Another year bites the dust. I’ll be 52 in a couple of days. With the grace that falls like gentle rain on each passing year, I have finally learned to live in the now, to abandon yearning, to accept with equanimity and good grace the hand that fate has dealt me.
Or some such tripe.
All that aside, however, I would like to think I no longer foolishly aspire to youthful comeliness. I wouldn’t consider, for example, employing a surgical knife or a vial of Botox to alter my haphazard genetic inheritance.
Mind you, I met a woman the other day – a contemporary, she confided (I nearly choked on my gaily insouciant little rosé) – who looked absolutely bleedin’ staggering after a couple of shots of monkey juice (or whatever it is they put in the syringes) into her dewlaps.
But no, no, forget that. I no longer wake to the plaintive miaows of the bladder-full cat, wishing myself tall and lissom with a delicately intelligent face and saucers of pale-grey eyes arranged atop a recklessly vertiginous neck.
I also no longer spend the cornflake hours slumped over the kitchen table in my baggy slipper-socks and cast-off T-shirt, my knees bobbing about like two bald truckers, trying to read the Twitter feed without my glasses on and imagining instead some alternative life that I might have lived.
A life far from temperamental cisterns and even more temperamental teenagers. A life removed from flaky paint and flakier relatives. A life free of carb-yearning and carb-spurning and the endless self-flagellation one is constantly invited to endure these days. There’s just too much damn information everywhere, too much fodder for endless reckoning and revision and pointless guilt over what you ate or didn’t eat, drank or didn’t drink, said or didn’t say, achieved or failed to achieve.
Since when were we supposed to be in control all the time; orchestrating children, careers, chakras, wheat intakes, environmental footprints, libidos and abdominal muscles like a tuxedoed little man on a podium?
“Shag it,” I say to the cat, who is now picking cracked black peppercorns off the bit of leftover battery-fed chicken breast she has found somewhere in the vicinity of the dishwasher, “we can’t all be perfect, can we? We can’t all be human-rights lawyers with ethical rocks on our mitts, can we? We can’t all be self-sufficient foragers scuttling around the hillsides wearing clogs made from recycled bicycles and filling our maws with thistles and wild mushrooms, can we?”
We certainly cannot, miaows the cat, opening the fridge to see if she can find any low-fat mayonnaise to cheer up the grim chicken.
“We can’t all live in beach huts with our shorts rolled up over our strong brown thighs, swinging around in our hammocks, listening to the World Service with a gin between our teeth, while some dude with a Jeep and sturdy penknife pan-fries the sardines over the campfire and opens the Chablis with his teeth.”
Steady on there, says the cat’s expression, too much information already.
“Enough,” I cheer, springing up from the crowded table, my eggy spoon in the air. “I’m 52! It’s time to throw caution to the under-40s and unknot the damn Spanx.”

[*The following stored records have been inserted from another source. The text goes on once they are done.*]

/-- Settles O3: the bits are those of the diagrams, and the bytes are those of the bits. -/
theorem decodeOfEncodeIsPreferredSpelling : Obligations.DecodeOfEncodeIsPreferredSpelling := by
  intro i rest h
  refine ⟨decodeBits_encode h, ?_⟩
  rw [encodeBytes, decode_bytesOfBits, decodeBits_encode h]
  rfl

/-- Settles O4: the fields of a word that decodes, put together again, are the word. -/
theorem encodeOfDecodeIsTheBits : Obligations.EncodeOfDecodeIsTheBits := by
  intro t w i h
  cases t with
  | a32 =>
    obtain ⟨hw, hc, rfl⟩ := decodeA32_ok h
    exact ⟨encodeA1_fields hw, rfl, bne_iff_ne.mpr hc, rfl⟩
  | t32 =>
    obtain ⟨hw, rfl⟩ := decodeT32_ok h
    exact ⟨encodeT1_fields hw, rfl, rfl, rfl⟩

/-! ### Selection (R62, R64) -/

/-- T1's mask keeps bits of the first halfword alone. -/
theorem and_maskT1 (w : Word) : w &&& maskT1 = (w.extractLsb' 16 16 &&& 0xFFD0#16) ++ 0#16 := by
  have hw : w.extractLsb' 16 16 ++ w.extractLsb' 0 16 = w :=
    (BitVec.extractLsb'_append_extractLsb'_eq_extractLsb' rfl).trans BitVec.extractLsb'_eq_self
  have hm : maskT1 = 0xFFD0#16 ++ 0#16 := by decide
  calc w &&& maskT1 = (w.extractLsb' 16 16 ++ w.extractLsb' 0 16) &&& (0xFFD0#16 ++ 0#16) := by rw [hw, hm]
    _ = (w.extractLsb' 16 16 &&& 0xFFD0#16) ++ 0#16 := by rw [BitVec.and_append, BitVec.and_zero]

/-- R64's two ways to say T1's fixed bits. -/
theorem fixedT1_iff (w : Word) : w &&& maskT1 = matchT1 ↔ w.extractLsb' 16 16 &&& 0xFFD0#16 = 0xE910#16 := by
  have hm : matchT1 = 0xE910#16 ++ 0#16 := by decide
  rw [and_maskT1, hm, BitVec.append_left_inj]

/-- Settles O2: the decoder tests R64's mask, which is a mask of the first halfword. -/
theorem t1SelectionIsMaskMatchOfFirstHalfword : Obligations.T1SelectionIsMaskMatchOfFirstHalfword :=
  fun w => ⟨fixedT1_iff w, decodeT32_of_fixed, decodeT32_error⟩

/-- Settles O1: the decoder's two tests are R62's. -/
theorem a1SelectionIsMaskMatchAndCond : Obligations.A1SelectionIsMaskMatchAndCond :=
  fun _ => ⟨fun h => decodeA32_of_fixed h.1 h.2, decodeA32_error⟩

/-- Settles O5: six words of the two diagrams, evaluated. -/
theorem specWordsDecode : Obligations.SpecWordsDecode := by
  unfold Obligations.SpecWordsDecode
  decide

end Sys2Proof

namespace Sys2Proof.Machine

/-! ### The operands and the UNPREDICTABLE cases of each encoding (R71, R82, R83) -/

/-- An empty list has no listed register, and any other has one (R10). -/
theorem bitCount_lt_one_iff (registers : BitVec 16) : bitCount registers < 1 ↔ registers = 0#16 := by
  rw [Nat.lt_one_iff, bitCount, listedBelow, List.countP_eq_zero]
  constructor
  · intro h
    apply BitVec.eq_of_getLsbD_eq
    intro j hj
    simpa using h j (List.mem_range.mpr hj)
  · rintro rfl
    simp

theorem casesA1_eq_nil_iff (rn : BitVec 4) (registers : BitVec 16) (wback : Bool) :
    casesA1 rn registers wback = [] ↔
      rn ≠ 0b1111#4 ∧ registers ≠ 0#16 ∧ ¬(wback = true ∧ registers.getLsbD rn.toNat = true) := by
  simp only [casesA1, bitCount_lt_one_iff, List.append_eq_nil_iff, ite_eq_right_iff, imp_false,
    List.cons_ne_nil, Bool.and_eq_true, and_assoc, ne_eq]

/-- The two cases of a short list are one condition on `BitCount` (R93, R94). -/
theorem casesT1_eq_nil_iff (rn : BitVec 4) (registers : BitVec 16) (wback midIT : Bool) :
    casesT1 rn registers wback midIT = [] ↔
      rn ≠ 0b1111#4 ∧ 2 ≤ bitCount registers ∧ ¬(registers.getLsbD 15 = true ∧ registers.getLsbD 14 = true) ∧
      ¬(wback = true ∧ registers.getLsbD rn.toNat = true) ∧ registers.getLsbD 13 = false ∧
      ¬(registers.getLsbD 15 = true ∧ midIT = true) := by
  have hcount : 2 ≤ bitCount registers ↔ ¬bitCount registers < 1 ∧ ¬bitCount registers = 1 := by omega
  rw [hcount]
  simp only [casesT1, List.append_eq_nil_iff, ite_eq_right_iff, imp_false, List.cons_ne_nil, Bool.and_eq_true,
    and_assoc, ne_eq, Bool.not_eq_true]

I was about to barter the sagacious little moggy for a one-way ticket to Samoa when I remembered that, despite my advancing years, I still have parental responsibilities.
And Christ almighty, parenting is one big fetid trough to drown your shaky self-confidence in: one great big morass to stifle any incipient notion of self-satisfaction that might be seeping in through your wrinkles.
And then there’s the rivalry that sometimes exists between sets of parents – man alive, life can feel like one long bonny baby contest.
"Oh, my Johnny Mhic Johnny is aiming for 6,000 points in his Leaving Certificate. He's put down astrophysics and molecular engineering for his first choice and if he doesn't get that he's a shoo-in for business, economics and baked Alaska.
“Did I tell you he did extracurricular Chinese this year, blindfolded, with one-eyed newts in his ear, and he’s fluent. Fabulous pronunciation, even with the orthodontics.
“And did I mention that he’s getting an extra 25,000 points for doing his maths exam in a tutu and that he can play the harpsichord out of his bottom?”
Could anyone point me towards the road to enlightenment? I seem to have mislaid the map.